I'd like to touch on the “Annunciation of Jesus’s birth” in reference to a type
of announcement. The word annunciation means announcement.
[__03__] Recently,
one of our buildings our school building received an upgrade to its fire alarm
system, new wiring, smoke detectors, carbon monoxide detectors, communication.
Fortunately, praise God, we have not needed to use this for an actual fire for
an actual 911.
We have only used
it for fire drills or false alarms. But this new system has a device that
perhaps was could be defined in biblical or doctrinal terms. It's called the
“annunciator” panel or screen on the fire alarm. And the annunciator panel is
shows with sound and words where the fire alarm was pulled, or where the fire
is, or where the smoke condition is. We never had this information before with date,
time and location. And it will keep our West Orange firefighters safe as well.
So it's all good news.
[__03__] Why do
we use a fire alarm? This fire alarm system? Why is there this screen / panel?
Why is there the Annunciation? Is it only for 911? Now, of course we all know
that we dial 911 on the phone for emergencies.

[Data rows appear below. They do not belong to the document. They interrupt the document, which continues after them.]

-- ==== Sys2Proof/Machine/FramingRequests.lean ====
section
/-! DEFINITION. The meanings of the Layer-2 requests, the SEND_CMD group: run bare, with no label (R106, R222). -/

namespace Sys2Proof.Machine

/-- SEND_CMD c (R142). -/
def execSendCmd (c : Cmd) (s : State) : Outcome := .next (callSendCommand c s.callers s)

/-- SEND_CMD_DATA c, d (R140). -/
def execSendCmdData (c : Cmd) (d : Arg) (s : State) : Outcome := .next (callSendCommandAndData c d s.callers s)

/-- SEND_CMD_BYTE c, d (R141). -/
def execSendCmdByte (c : Cmd) (d : Arg) (s : State) : Outcome := .next (callSendCommandAndByteData c d s.callers s)

/-- SEND_CMD_READ c (R143); the word is written to `result` (R222). -/
def execSendCmdRead (c : Cmd) (s : State) : Outcome := .next (callSendCommandAndReadData c (.writeResult :: s.callers) s)

/-- SEND_CMD_READ_BYTE c (R144); the byte is written to `result`, zero-extended (R222). -/
def execSendCmdReadByte (c : Cmd) (s : State) : Outcome :=
  .next (callSendCommandAndReadByteData c (.writeResult :: s.callers) s)

end Sys2Proof.Machine
end

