/-! ### Faults and the whole machine -/

/-- NO RETURN FROM A FAULT: over any inputs without block reset a faulted engine accepts nothing and changes nothing; the
writes still pending commit, and `ts` follows the force input only (R253, R254, R287). -/
def Obligations.FaultedStays : Prop :=
  ∀ (s : State) (is : List Input), s.engine = .faulted → s.main = none → s.labelProc = .idle → noReset is = true →
    ∃ u, runOn is s = .next u ∧ u.engine = .faulted ∧ u.main = none ∧ u.labelProc = .idle ∧ u.errCode = s.errCode ∧
      u.errInfo = s.errInfo ∧ u.req = s.req ∧ u.done = s.done ∧ u.result = s.result ∧ u.label = s.label ∧
      u.seq = s.seq ∧ u.cache = s.cache ∧ (noForce is = true → u.ts = s.ts) ∧ sameLines s u

/-- The two invariants hold right after reset. -/
def Obligations.InvariantsAtReset : Prop :=
  invariant State.reset = true ∧ requestInvariant State.reset = true

/-- AN INVARIANT THAT EVERY STEP KEEPS, whatever the environment supplies: the engine is Busy exactly while a main process
is live; the process is well nested by the layers with its locals in range; a read-back of PROGRAM_CYCLE that waits for
its label has read the word programmed (assumption log 18); one label process, and only while its verb runs; a word of the
cache that is not valid is 0; `done` only while Idle; an error code exactly while Faulted; `last_comp` is the composite of
the lines; a pulse is open only while the raw strobe is high (R1, R25, R33, R34, R37, R39, R41, R69, R161, R225, R250). -/
def Obligations.InvariantKept : Prop :=
  ∀ s t : State, invariant s = true → step s = .next t → invariant t = true

/-- WHICH REQUEST CAN RAISE WHICH FAULT: in every step the engine goes on with what `req` asks for, or has stopped with a
fault that the table of R251 allows that request; an illegal word is the only thing that raises ILLEGAL_REQUEST, and
CLEAN_DEVICE and SESSION never raise PRECONDITION (R35, R251). -/
def Obligations.RequestInvariantKept : Prop :=
  ∀ s t : State, invariant s = true → requestInvariant s = true → step s = .next t → requestInvariant t = true

/-- In every state that meets the invariant the step answers a next state: the model never stops there, whatever the
environment supplies (R122, R253, R262). -/
def Obligations.StepAlwaysAnswers : Prop :=
  ∀ s : State, invariant s = true → ∃ t, step s = .next t

/-- The order in which the environment runs the two processes of an instant makes no difference to the state at its end
(R68, R69, R70). That this holds where the main process faults in the instant of the label's clock rise is DEDUCED
(assumption log 6). -/
def Obligations.ProcessOrderIrrelevant : Prop :=
  ∀ (s t : State) (i : Input) (b : Bool), invariant s = true → step (s.feed i) = .next t →
    step (s.feed { i with mainFirst := b }) = .next t

end
end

But there is also another service – less used these
days --- where you can call not just for emergencies but simply to look up a
phone number or address. This is 411 information. I admit that if you are younger than 39, you
might not recall 411 as a service. Fewer of us press 411, because we have
websites and Google searches and everything.
I’m
making this contrast – to ask myself as well – do I, do you, do we only turn to
God in 911 emergencies?
I
can easily turn to God at such urgent moments. And I want that problem solved
right away.
It's good to pray
to God in times of crisis, and emergency. But it's also important to pray for
God just for 411 Just for more information. And sometimes I have trouble doing
this. Maybe I feel moved to make a decision or I have to do something right
away. And I don't like waiting, waiting, waiting around for information to make
my next move.
Mary, our Blessed
Mother in this gospel is praying not just at a time of 911. She's going to be
the mother of God. This is urgent. But she also has some 411 type questions
like How can this be I have no relations with a man? How am I going conceive
and bear a child?
And she's waits
for that information? She waits for that answer. So Mary gives us an example of
pumping the brakes, not accelerating too fast of silence and retreat on this Advent
Sunday.
[__03__]
John Henry Newman
wrote this about the identity of Mary as connected to Jesus:
“Had the blessed Mary been more fully disclosed
to us in the heavenly beauty and sweetness of the spirit within her, true, she
would have been honoured, her gifts would have been clearly seen; but, at the
same time, the Giver would have been somewhat less contemplated, because no
design or work of His would have been disclosed in her history. She would have
seemingly been introduced for her sake, not for His sake. When a Saint is seen
working towards an end appointed by God, we see him to be a mere instrument, a
servant though a favoured one; and though we admire him, yet, after all, we
glorify God in him.” (https://www.newmanreader.org/works/parochial/volume2/sermon12.html)
And that's true
for every saint. It's also true for you and me, that we are strengthened by God
not for our own sake, but also to point others towards God towards Jesus in our
lives, to be His servants.
That's why we are introduced to her. That's why we are
connected to her. And it's true for all of us that we are called to recognize
that we are here pursuing holiness, sanctity, forgiveness, not just for our own
sake, but also to glorify God.
We are also called
to live the out the words that Mary gives us in the Gospel today, are
challenging words, which are similar to words we pray ourselves. Those words
are, let it be done to me according to your word. Now, maybe you've never made
that particular prayer. Maybe you've never said, Lord, let it be done to me
according to your word. But have we not said similar words in the Lord’s Prayer.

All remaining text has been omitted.